#### [Assigned task]
Using the records below, transcribe word for word the stretch from the line that contains "-- ==== Sys2Proof/Tests/Slice0.lean" through the line that contains "decide (u.capped = t.capped)", both end lines included, and nothing else.

*** Opening of The data ***

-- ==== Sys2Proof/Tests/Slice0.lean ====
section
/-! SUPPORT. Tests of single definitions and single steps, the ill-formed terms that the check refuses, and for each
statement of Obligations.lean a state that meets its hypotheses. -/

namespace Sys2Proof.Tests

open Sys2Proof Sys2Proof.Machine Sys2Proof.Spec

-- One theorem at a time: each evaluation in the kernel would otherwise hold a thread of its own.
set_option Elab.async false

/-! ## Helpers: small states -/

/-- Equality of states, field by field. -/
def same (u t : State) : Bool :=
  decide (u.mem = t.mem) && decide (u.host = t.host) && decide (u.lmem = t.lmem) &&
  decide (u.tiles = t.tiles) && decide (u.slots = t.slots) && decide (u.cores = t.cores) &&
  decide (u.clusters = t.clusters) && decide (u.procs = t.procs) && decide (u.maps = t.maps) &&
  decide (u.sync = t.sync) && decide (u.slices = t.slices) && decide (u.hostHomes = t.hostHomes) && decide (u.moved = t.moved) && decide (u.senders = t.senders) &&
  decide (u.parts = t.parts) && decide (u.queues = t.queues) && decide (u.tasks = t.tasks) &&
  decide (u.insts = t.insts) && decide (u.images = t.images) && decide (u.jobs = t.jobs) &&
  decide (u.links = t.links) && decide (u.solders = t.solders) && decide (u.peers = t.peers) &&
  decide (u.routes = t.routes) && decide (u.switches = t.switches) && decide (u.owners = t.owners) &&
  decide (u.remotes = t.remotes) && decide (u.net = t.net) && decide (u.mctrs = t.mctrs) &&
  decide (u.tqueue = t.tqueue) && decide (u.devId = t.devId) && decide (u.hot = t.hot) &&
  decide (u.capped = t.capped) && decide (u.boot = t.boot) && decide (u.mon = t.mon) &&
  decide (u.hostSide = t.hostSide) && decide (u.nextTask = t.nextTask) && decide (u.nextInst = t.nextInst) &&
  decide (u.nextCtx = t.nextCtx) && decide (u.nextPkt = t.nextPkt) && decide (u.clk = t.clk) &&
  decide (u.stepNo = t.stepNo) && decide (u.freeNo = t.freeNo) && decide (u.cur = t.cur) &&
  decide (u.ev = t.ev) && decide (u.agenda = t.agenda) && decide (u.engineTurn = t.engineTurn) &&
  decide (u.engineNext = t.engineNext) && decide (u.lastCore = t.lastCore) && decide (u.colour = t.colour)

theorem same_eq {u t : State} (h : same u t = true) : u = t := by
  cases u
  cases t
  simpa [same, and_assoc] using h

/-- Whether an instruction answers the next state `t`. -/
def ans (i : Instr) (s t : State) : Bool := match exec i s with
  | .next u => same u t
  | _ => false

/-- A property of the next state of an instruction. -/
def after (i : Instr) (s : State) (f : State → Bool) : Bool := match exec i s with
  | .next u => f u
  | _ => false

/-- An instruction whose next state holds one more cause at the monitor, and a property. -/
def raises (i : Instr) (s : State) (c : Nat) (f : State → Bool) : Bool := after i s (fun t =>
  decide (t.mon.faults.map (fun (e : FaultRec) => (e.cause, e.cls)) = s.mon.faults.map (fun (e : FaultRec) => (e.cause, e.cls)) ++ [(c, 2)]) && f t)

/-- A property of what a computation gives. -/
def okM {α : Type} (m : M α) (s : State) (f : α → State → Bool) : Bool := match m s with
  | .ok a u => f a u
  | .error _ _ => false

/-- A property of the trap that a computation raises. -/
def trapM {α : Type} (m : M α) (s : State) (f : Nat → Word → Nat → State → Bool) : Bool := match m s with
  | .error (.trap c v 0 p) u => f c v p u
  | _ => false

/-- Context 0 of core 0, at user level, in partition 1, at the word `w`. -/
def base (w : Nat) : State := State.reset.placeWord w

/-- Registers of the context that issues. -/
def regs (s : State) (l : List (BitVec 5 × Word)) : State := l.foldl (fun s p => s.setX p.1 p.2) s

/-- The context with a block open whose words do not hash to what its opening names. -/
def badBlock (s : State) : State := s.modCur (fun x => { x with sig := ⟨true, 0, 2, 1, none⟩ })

*** Close of The data ***
*** Opening of The data ***

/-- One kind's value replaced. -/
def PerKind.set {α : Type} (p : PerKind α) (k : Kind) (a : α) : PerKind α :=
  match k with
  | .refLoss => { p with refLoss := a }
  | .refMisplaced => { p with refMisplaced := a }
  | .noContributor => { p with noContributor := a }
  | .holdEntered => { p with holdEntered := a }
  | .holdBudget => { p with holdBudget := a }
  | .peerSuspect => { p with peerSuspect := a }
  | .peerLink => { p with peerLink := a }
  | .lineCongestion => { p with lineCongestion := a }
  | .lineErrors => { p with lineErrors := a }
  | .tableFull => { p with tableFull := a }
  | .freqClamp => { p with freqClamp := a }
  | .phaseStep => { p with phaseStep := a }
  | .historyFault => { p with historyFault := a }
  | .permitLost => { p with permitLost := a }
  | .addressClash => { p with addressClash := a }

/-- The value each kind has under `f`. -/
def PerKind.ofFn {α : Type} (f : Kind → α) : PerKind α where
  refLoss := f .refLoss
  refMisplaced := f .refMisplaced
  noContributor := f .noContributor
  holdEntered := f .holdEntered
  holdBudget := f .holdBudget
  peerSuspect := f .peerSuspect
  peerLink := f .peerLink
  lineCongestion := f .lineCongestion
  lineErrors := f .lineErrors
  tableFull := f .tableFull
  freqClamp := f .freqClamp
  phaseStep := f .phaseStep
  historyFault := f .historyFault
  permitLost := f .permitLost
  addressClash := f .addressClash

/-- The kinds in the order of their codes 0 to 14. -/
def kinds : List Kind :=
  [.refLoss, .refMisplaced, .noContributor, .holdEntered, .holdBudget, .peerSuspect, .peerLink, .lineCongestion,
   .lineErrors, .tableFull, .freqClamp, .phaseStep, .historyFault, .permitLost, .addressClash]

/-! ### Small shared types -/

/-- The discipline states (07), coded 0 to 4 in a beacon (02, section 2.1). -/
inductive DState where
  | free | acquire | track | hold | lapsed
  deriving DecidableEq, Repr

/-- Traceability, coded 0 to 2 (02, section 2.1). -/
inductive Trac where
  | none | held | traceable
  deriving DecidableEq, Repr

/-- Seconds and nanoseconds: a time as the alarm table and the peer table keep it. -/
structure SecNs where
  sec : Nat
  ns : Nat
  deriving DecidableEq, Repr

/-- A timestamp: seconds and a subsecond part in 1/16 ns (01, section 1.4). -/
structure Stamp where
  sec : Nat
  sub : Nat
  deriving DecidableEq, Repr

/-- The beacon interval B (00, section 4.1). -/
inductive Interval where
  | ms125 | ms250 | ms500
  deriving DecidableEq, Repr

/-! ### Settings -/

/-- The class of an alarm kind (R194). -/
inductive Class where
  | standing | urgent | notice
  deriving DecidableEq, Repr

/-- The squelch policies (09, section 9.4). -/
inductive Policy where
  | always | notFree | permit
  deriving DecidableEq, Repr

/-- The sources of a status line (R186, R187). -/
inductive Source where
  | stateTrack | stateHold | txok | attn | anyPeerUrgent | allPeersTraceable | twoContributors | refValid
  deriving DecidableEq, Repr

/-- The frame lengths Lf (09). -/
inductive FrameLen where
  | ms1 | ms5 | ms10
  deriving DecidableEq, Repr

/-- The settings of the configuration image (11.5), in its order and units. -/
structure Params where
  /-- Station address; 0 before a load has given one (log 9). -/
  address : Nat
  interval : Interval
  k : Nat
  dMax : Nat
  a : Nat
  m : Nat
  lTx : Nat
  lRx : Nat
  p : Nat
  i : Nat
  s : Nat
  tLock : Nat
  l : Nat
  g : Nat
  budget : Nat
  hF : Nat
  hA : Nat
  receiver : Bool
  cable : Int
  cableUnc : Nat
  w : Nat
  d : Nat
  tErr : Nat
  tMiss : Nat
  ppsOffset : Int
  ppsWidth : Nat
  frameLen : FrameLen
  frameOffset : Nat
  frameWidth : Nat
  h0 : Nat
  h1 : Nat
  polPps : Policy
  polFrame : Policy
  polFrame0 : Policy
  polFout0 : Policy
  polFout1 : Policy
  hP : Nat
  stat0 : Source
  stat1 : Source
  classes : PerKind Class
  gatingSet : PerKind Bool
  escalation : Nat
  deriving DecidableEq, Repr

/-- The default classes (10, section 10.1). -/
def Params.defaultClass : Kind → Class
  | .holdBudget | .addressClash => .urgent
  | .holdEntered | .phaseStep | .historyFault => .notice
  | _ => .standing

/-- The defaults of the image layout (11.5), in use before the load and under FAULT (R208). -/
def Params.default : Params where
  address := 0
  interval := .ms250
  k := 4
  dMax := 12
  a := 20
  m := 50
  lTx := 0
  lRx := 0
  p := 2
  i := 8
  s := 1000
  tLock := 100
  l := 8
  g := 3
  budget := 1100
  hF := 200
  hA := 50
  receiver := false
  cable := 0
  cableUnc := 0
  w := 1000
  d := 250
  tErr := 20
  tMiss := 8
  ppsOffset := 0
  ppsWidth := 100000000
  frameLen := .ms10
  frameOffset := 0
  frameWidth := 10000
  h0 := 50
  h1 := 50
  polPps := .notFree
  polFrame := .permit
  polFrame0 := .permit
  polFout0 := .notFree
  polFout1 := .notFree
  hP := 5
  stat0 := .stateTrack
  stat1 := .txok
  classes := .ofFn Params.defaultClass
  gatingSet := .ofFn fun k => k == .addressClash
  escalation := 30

*** Close of The data ***

#### [Exercise solution]
-- ==== Sys2Proof/Tests/Slice0.lean ====
section
/-! SUPPORT. Tests of single definitions and single steps, the ill-formed terms that the check refuses, and for each
statement of Obligations.lean a state that meets its hypotheses. -/

namespace Sys2Proof.Tests

open Sys2Proof Sys2Proof.Machine Sys2Proof.Spec

-- One theorem at a time: each evaluation in the kernel would otherwise hold a thread of its own.
set_option Elab.async false

/-! ## Helpers: small states -/

/-- Equality of states, field by field. -/
def same (u t : State) : Bool :=
  decide (u.mem = t.mem) && decide (u.host = t.host) && decide (u.lmem = t.lmem) &&
  decide (u.tiles = t.tiles) && decide (u.slots = t.slots) && decide (u.cores = t.cores) &&
  decide (u.clusters = t.clusters) && decide (u.procs = t.procs) && decide (u.maps = t.maps) &&
  decide (u.sync = t.sync) && decide (u.slices = t.slices) && decide (u.hostHomes = t.hostHomes) && decide (u.moved = t.moved) && decide (u.senders = t.senders) &&
  decide (u.parts = t.parts) && decide (u.queues = t.queues) && decide (u.tasks = t.tasks) &&
  decide (u.insts = t.insts) && decide (u.images = t.images) && decide (u.jobs = t.jobs) &&
  decide (u.links = t.links) && decide (u.solders = t.solders) && decide (u.peers = t.peers) &&
  decide (u.routes = t.routes) && decide (u.switches = t.switches) && decide (u.owners = t.owners) &&
  decide (u.remotes = t.remotes) && decide (u.net = t.net) && decide (u.mctrs = t.mctrs) &&
  decide (u.tqueue = t.tqueue) && decide (u.devId = t.devId) && decide (u.hot = t.hot) &&
  decide (u.capped = t.capped) && decide (u.boot = t.boot) && decide (u.mon = t.mon) &&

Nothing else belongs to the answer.